Aside: *Fine, let’s try: Helter Skelter? They might walk out to Helter Skelter.
Then we go Help!, I Want to Hold Your Hand, Come Together and I am the Walrus.
Pause to take in the applause and then they take it down a little: Strawberry Fields, Lucy in the Sky with Diamonds, Eleanor Rigby, Paperback Writer (bringing it up tempo again), Ticket To Ride, A Hard Day’s Night and Come Together.
An acoustic switch: In My Life, Yesterday, Happiness is a Warm Gun, Blackbird
Building to the first encore: I Saw Her Standing There, She Loves You (turned all the way up to 11)
While My Guitar Gently Weeps closes the set.
Encore No 1: (McCartney only) Why Don’t We do it in the Road, When I’m Sixty-Four (Acoustic version).
Rest of band joins him: Sgt. Pepper’s Lonely Hearts Band, Lovely Rita, Tomorrow Never Knows, Let It Be
Encore No 2: Yellow Submarine, Hey Jude
Final Encore: Golden Slumbers/Carry That Weight/The End
Look, that’s a good night out. No doubt. Remember, though, that in Zombie Beatlesland, many of these songs are not the campfire staples that they are here. In that world, they are just songs, and they don’t have the advantage of universal awareness and love that turn them into arena belters.
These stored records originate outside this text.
/-- Whether a started command has outputs still to land. A copy's land with the end of its work, LRED's with its received cell. -/
def State.landing (s : State) (c : Cmd) (clk : Nat) : Bool :=
  match c.op with
  | .cpy _ _ => s.finishing c
  | .cpyr _ _ => s.finishing c
  | .cpyk _ _ => s.finishing c
  | .esp _ _ => s.finishing c
  | .lput _ _ => false
  | .lputAtomic _ _ => false
  | .lget _ _ => false
  | .lap _ _ _ _ _ => false
  | .mma _ _ => false
  | .mmas _ _ => false
  | .lsend _ _ => false
  | .lmcast _ _ => false
  | _ => clk < c.land

/-- Whether a boundary may save the team (R375): no hall operation, and no started command but a matrix command has output to land. -/
def State.savable (s : State) (tk : Nat) : Bool :=
  let clk := (s.train (s.team tk).train).clk
  let keys := s.teamGroups tk
  !(s.pod.hallOps.any fun o => keys.contains o.key) && (s.teamCmds tk).all fun c => !c.started || !s.landing c clk

/-- Every own byte of the team is pushed, wherever its home lies. -/
def State.releaseTeam (s : State) (tk : Nat) : State :=
  let t := s.team tk
  s.push (s.train t.train).owner tk (t.core / 8) fun _ => true

/-- The team's image is written; what the image holds leaves the grid. Its commands and acquires leave with it: nothing of a saved
team starts, steps or lands. -/
def State.saveTeam (s : State) (tk image : Nat) (yielded : Bool) : State :=
  let s := s.releaseTeam tk
  let bs := s.teamImage tk
  let t := s.team tk
  let clk := (s.train t.train).clk
  let base := clk + 1
  let keys := s.teamGroups tk
  let s := s.putPieces (s.imagePieces tk image bs.length) bs
  let free (x : IssueSlot) : IssueSlot := if keys.contains x.key && (x.busy || base ≤ x.free) then { free := base - 1 } else x
  let s := keys.foldl (fun s k => s.modGroup k fun g => { g with resident := false }) s
  let s := t.cores.foldl (fun s c => s.modCore c fun k => { k with rx := [] }) s
  let kept := (s.teamCmds tk).filter fun c => !c.complete clk
  let acqs := s.grid.acquires.filter fun a => keys.contains a.key
  let sfus := s.grid.sfu.filter fun e => keys.contains e.key
  let s := (sfus.filter fun e => !e.only).foldl (fun s e => s.settleOwed e.key (0, e.dst)) s
  let g := s.grid
  let s := { s with grid := { g with
      issue := g.issue.map fun p : Nat × IssueSlot => (p.1, free p.2)
      pend := g.pend.filter fun p => !(keys.contains p.key && p.what.inImage)
      stps := g.stps.filter fun w => !(w.train == t.train && w.team == t.keyIdx)
      sfu := g.sfu.filter fun e => !keys.contains e.key
      cmds := g.cmds.filter fun c => !keys.contains c.key
      acquires := g.acquires.filter fun a => !keys.contains a.key
      resume := g.resume.filter fun p => !keys.contains p.1 } }
  s.modTeam tk fun t =>
    { t with saved := true, yielded := yielded, endedAt := base, image := image, kept := kept, acqs := acqs
             sfus := sfus.map fun e : SfuEntry => { e with only := true } }

/-- A twin holds what its primary holds; its image is its primary's. -/
def State.saveTwin (s : State) (tk image : Nat) (yielded : Bool) : State :=
  if (s.team (tk + 2 ^ 21)).live then s.saveTeam (tk + 2 ^ 21) image yielded else s

/-- The ranges (address, bytes) that no area of S-level's may meet: the pages of tenants, the images that saved teams have outside their
save areas, the fault ring, and the queue control blocks. -/
def State.takenRanges (s : State) : List (Nat × Nat) :=
  ((s.mem.pages.filter fun q => peOwner q.2 != 0).map fun q => (q.1 * 65536, 65536)) ++
  ((s.grid.teams.filter fun p => p.2.saved && p.2.image != 0).map fun p => (p.2.image, (s.train p.2.train).desc.saveSize)) ++
  (fieldOf s.fw.fring 12 52 * 4096, 64 * ringSize s.fw.fring) :: (s.fw.queues.filter fun p => p.2.listed).map fun p => (p.2.qcb, 64)

/-- The first multiple of 4 KiB from `a` on where `z` bytes meet none of some ranges; each of them is passed once at most. -/
def clearPlace (z : Nat) (rs : List (Nat × Nat)) : Nat → Nat → Nat
  | 0, a => a
  | n + 1, a =>
    match rs.find? fun r => a < r.1 + r.2 && r.1 < a + z with
    | none => a
    | some r => clearPlace z rs n (ceilDiv (r.1 + r.2) 4096 * 4096)

/-- An area of owner id 0 that S-level provides for `z` bytes (R140), in the intermediate space of one die of this package (R393): the first
at or after a place of S-level's choice, else the first of a die (DESIGN CHOICE, notes/assumptions/49.md). -/
def State.freeArea (s : State) (z : Nat) (taken : List (Nat × Nat)) : Option Nat :=
  let x := (Config.value s.fresh).toNat
  let die (d : Nat) : Nat := 2 ^ 48 * (4 * s.pkg + d)
  (((die (x % 4) + 4096 * (x / 4 % 2 ^ 27)) :: (List.range 4).map die).map fun a => clearPlace z taken taken.length a).find? fun a =>
    a / 2 ^ 50 = s.pkg && a % 2 ^ 48 + z ≤ 2 ^ 39

/-- The image addresses of some teams' save: from an address on, Z apart; for 0, each team's own save area or an area that S-level
provides. None where S-level has no area left: such a save waits. -/
def State.imagesFor (z : Nat) : Nat → List (Nat × Nat) → List Nat → State → Option (State × List Nat)
  | _, _, [], s => some (s, [])
  | image, taken, tk :: tks, s =>
    let t := s.team tk
    if image != 0 then (State.imagesFor z (image + z) taken tks s).map fun r => (r.1, image :: r.2)
    else if ((s.train t.train).desc.saveArea t.idx).isSome then (State.imagesFor z 0 taken tks s).map fun r => (r.1, 0 :: r.2)
    else match s.freeArea z taken with
      | none => none
      | some a => (State.imagesFor z 0 ((a, z) :: taken) tks s.spend).map fun r => (r.1, a :: r.2)

/-- The entries of a map keyed by core that belong to some cores. -/
def ofCores {β : Type} (cores : List Nat) (m : List (Nat × β)) : List (Nat × β) := m.filter fun p => cores.contains (p.1 / coreSpan)

/-- What some cores hold. -/
def State.coresHeld (s : State) (cores : List Nat) : Leftover :=
  { pool := ofCores cores s.grid.pool, slots := ofCores cores s.grid.slots, tiles := ofCores cores s.grid.tiles
    cores := s.grid.cores.filter fun p => cores.contains p.1, issue := s.grid.issue.filter fun p => cores.contains (p.1 / 8) && !p.2.busy }

/-- Cleared cores hold what was left, each core's on the core that takes its place. Cells that a link column has received do not move with a
train. -/
def State.putLeftover (s : State) (l : Leftover) (places : List Nat) (place : Nat → Nat) : State :=
  let g := s.grid
  let move {β : Type} (span : Nat) (m w : List (Nat × β)) : List (Nat × β) := places.foldl (fun m c =>
    Sp.graft m (Sp.rekey (Sp.window w (c * span) span) (c * span) (place c * span)) (place c * span) span) m
  let s := { s with grid := { g with
      pool := move coreSpan g.pool l.pool, slots := move coreSpan g.slots l.slots, tiles := move coreSpan g.tiles l.tiles
      issue := move 8 g.issue l.issue } }
  l.cores.foldl (fun s p => s.modCore (place p.1) fun k => { p.2 with rx := k.rx }) s

/-- A train is saved with the teams that are resident, `ts`, to some images; teams that a save of their own or YIELD has taken off stay as
they are. What the cores hold stays with the train: a team placed later on a core finds
it there (R78, R310; DEDUCED, notes/assumptions/99.md). The teams that have ended are gone: what they left to land or to start moves with the
train. -/
def State.saveTrain (s : State) (tr : Nat) (ts images : List Nat) : State :=
  let s := s.clearEnded tr
  let mark (s : State) (tk : Nat) : State :=
    if (s.team tk).live then s.modTeam tk fun t => { t with parked := true } else s
  let s := (ts.zip images).foldl (fun s p =>
    mark (mark ((s.saveTeam p.1 p.2 false).saveTwin p.1 p.2 false) p.1) (p.1 + 2 ^ 21)) s
  s.modTrain tr fun t => { t with parked := true, places := t.cores, cores := [], left := s.coresHeld t.cores }

/-- The teams that were saved with their train. -/
def State.parkedTeams (s : State) (tr : Nat) : List Nat := (s.liveTeams tr).filter fun tk => (s.team tk).parked

/-- The whole train goes back to the queue (R374). -/
def State.discardTrain (s : State) (tr : Nat) : State :=
  let l := (s.train tr).launch
  let s := { s with mem := { s.mem with laps := s.mem.laps.filter fun p => !(p.number == 0 && p.launch == l) } }
  let s := s.freeSlots (s.launch l).desc
  (s.dropTrain tr).launchState l 1

/-- The requests of a train that wait for its boundary, and whether one finds its target gone. -/
def State.openPre (s : State) (tr : Nat) : List PreReq :=
  (s.fw.pre.filter fun r => !r.done && r.restore.isNone && r.train == tr).map fun r => { r with team := s.preTeam r }
def State.preEnded (s : State) (r : PreReq) : Bool :=
  match r.team with
  | some tk => !(s.team tk).live || (s.team tk).ended
  | none => (s.liveTeams r.train).isEmpty && (s.train r.train).requeue.isEmpty && (s.train r.train).nextTeam ≥ (s.train r.train).desc.grid
/-- Whether the target cannot be served now: no train runs, or the team is off its core already. -/
def State.preAway (s : State) (r : PreReq) : Bool :=
  !(s.train r.train).live || (s.train r.train).parked || (match r.team with
    | some tk => (s.team tk).saved
    | none => false)

/-- Whether what a request concerns has committed nothing at any boundary, nor sent a hall operation (R374). -/
def State.discardable (s : State) (tr : Nat) (team : Option Nat) : Bool :=
  !s.hasCommitted tr team && !(s.pod.hallOps.any fun o => match team with
    | some tk => (s.teamGroups tk).contains o.key
    | none => o.train == tr)

/-- The scheduler's requests for single teams of a train are met by a save of the whole train. -/
def State.dropTeamPre (s : State) (tr id : Nat) : State :=
  let met (x : PreReq) : Bool := x.train == tr && x.team.isSome && !x.ring && !x.done && x.restore.isNone && x.id != id
  { s with fw := { s.fw with pre := s.fw.pre.filter fun x => !met x } }

/-- Discards at a boundary, before its phases: what the team did in this quantum is dropped with its state. A team that has sent a hall
operation since the decision is saved instead. -/
def State.serveDiscards (s : State) (tr : Nat) : State :=
  ((s.openPre tr).filter fun r => r.decision == 1).foldl (fun s r =>
    let vc := (s.train tr).vc + 1
    if s.preAway r || s.preEnded r then s
    else if !s.discardable tr r.team then s.setPre { r with decision := 2 }
    else match r.team with
      | some tk => (s.discardTeam tk).finishPre r vc
      | none => (s.finishPre r vc).discardTrain tr) s

/-- A team saved alone leaves its train's timetable, and takes along what its image has no place for: its faults that are still to come, and
its TALIGNs, unless the alignment takes place at this boundary (R248, R376). -/
def State.leaveTrain (s : State) (tk : Nat) : State :=
  let t := s.team tk
  let tr := s.train t.train
  let keys := s.teamGroups tk
  let mine (r : FaultRec) : Bool := r.team == t.keyIdx
  let waits (w : Nat × Nat) : Bool := tr.align.isNone && keys.contains w.1
  if !t.saved then s
  else
    (s.modTeam tk fun x => { x with traps := tr.faults.filter mine, aligns := tr.alignWho.filter waits }).modTrain t.train fun x =>
      { x with faults := x.faults.filter fun r => !mine r, alignWho := x.alignWho.filter fun w => !waits w }

/-- The saves of a train at its boundary, after all its phases. -/
def State.servePre (s : State) (tr : Nat) : State :=
  (s.openPre tr).foldl (fun s r =>
    let vc := (s.train tr).vc + 1
    let ts := (s.concerned tr r.team).filter fun tk => r.team.isSome || !(s.team tk).saved
    if s.preAway r || s.preEnded r || r.decision != 2 || !(ts.all s.savable) then s
    else match State.imagesFor (s.train tr).desc.saveSize r.image s.takenRanges ts s with
      | none => s
      | some (s, images) =>
        match r.team with
        | some tk =>
          let a := images.headD 0
          ((((s.saveTeam tk a false).saveTwin tk a false).leaveTrain tk).leaveTrain (tk + 2 ^ 21)).finishPre r vc
        | none => ((s.saveTrain tr ts images).dropTeamPre tr r.id).finishPre r vc) s

/-- The requests of a train whose targets have ended, at the end of its boundary's vc. -/
def State.endPre (s : State) (tr : Nat) : State :=
  (s.openPre tr).foldl (fun s r => if !s.preAway r && s.preEnded r then s.finishPre r ((s.train tr).vc + 1) else s) s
There are people at this show that only know them from Hey Jude and they think they kinda remember Yesterday. They will need to win this crowd over.
Might be better suited for Massy Hall than Rogers Stadium, no? If you’re not from Toronto, that’s “small venue with seats and perfect acoustics” versus “a literal (former) airfield.”
Again, this is not a criticism. Although I don’t listen to The Beatles all that much as an adult, I would still consider myself a fan and I would absolutely tell you that listening to The Beatles as much as I did as a young teen has informed the music I am attracted to now.
Then again, so did listening to Queen, AC/DC, Guns n’ Roses, and Def Leppard. All bands that sound more like Oasis than the The Beatles.
As do many of the ‘70s glam and punk bands that I would discover later, and who clearly influence Oasis’ sound. T. Rex. Slade. A pedophile that shall not be named that they sample pretty overtly.
They were also influenced by the ‘70s and ‘80s Manchester scene – Joy Division, The Smiths, Buzzcocks and more, and by their contemporaries – The Stone Roses, most notably.
Like literally every band that has ever stood on a stage, Oasis has influences. Some obvious, some less obvious, and, yeah, The Beatles probably play a role here, even if subconsciously.
But does Oasis sound like The Beatles?
No. Not really.
Seriously, no.
NO, DUDE. THEY DON’T. Get a new “joke.”

My inability to ever spell McCartney right is less than ideal. Fixed. Sigh.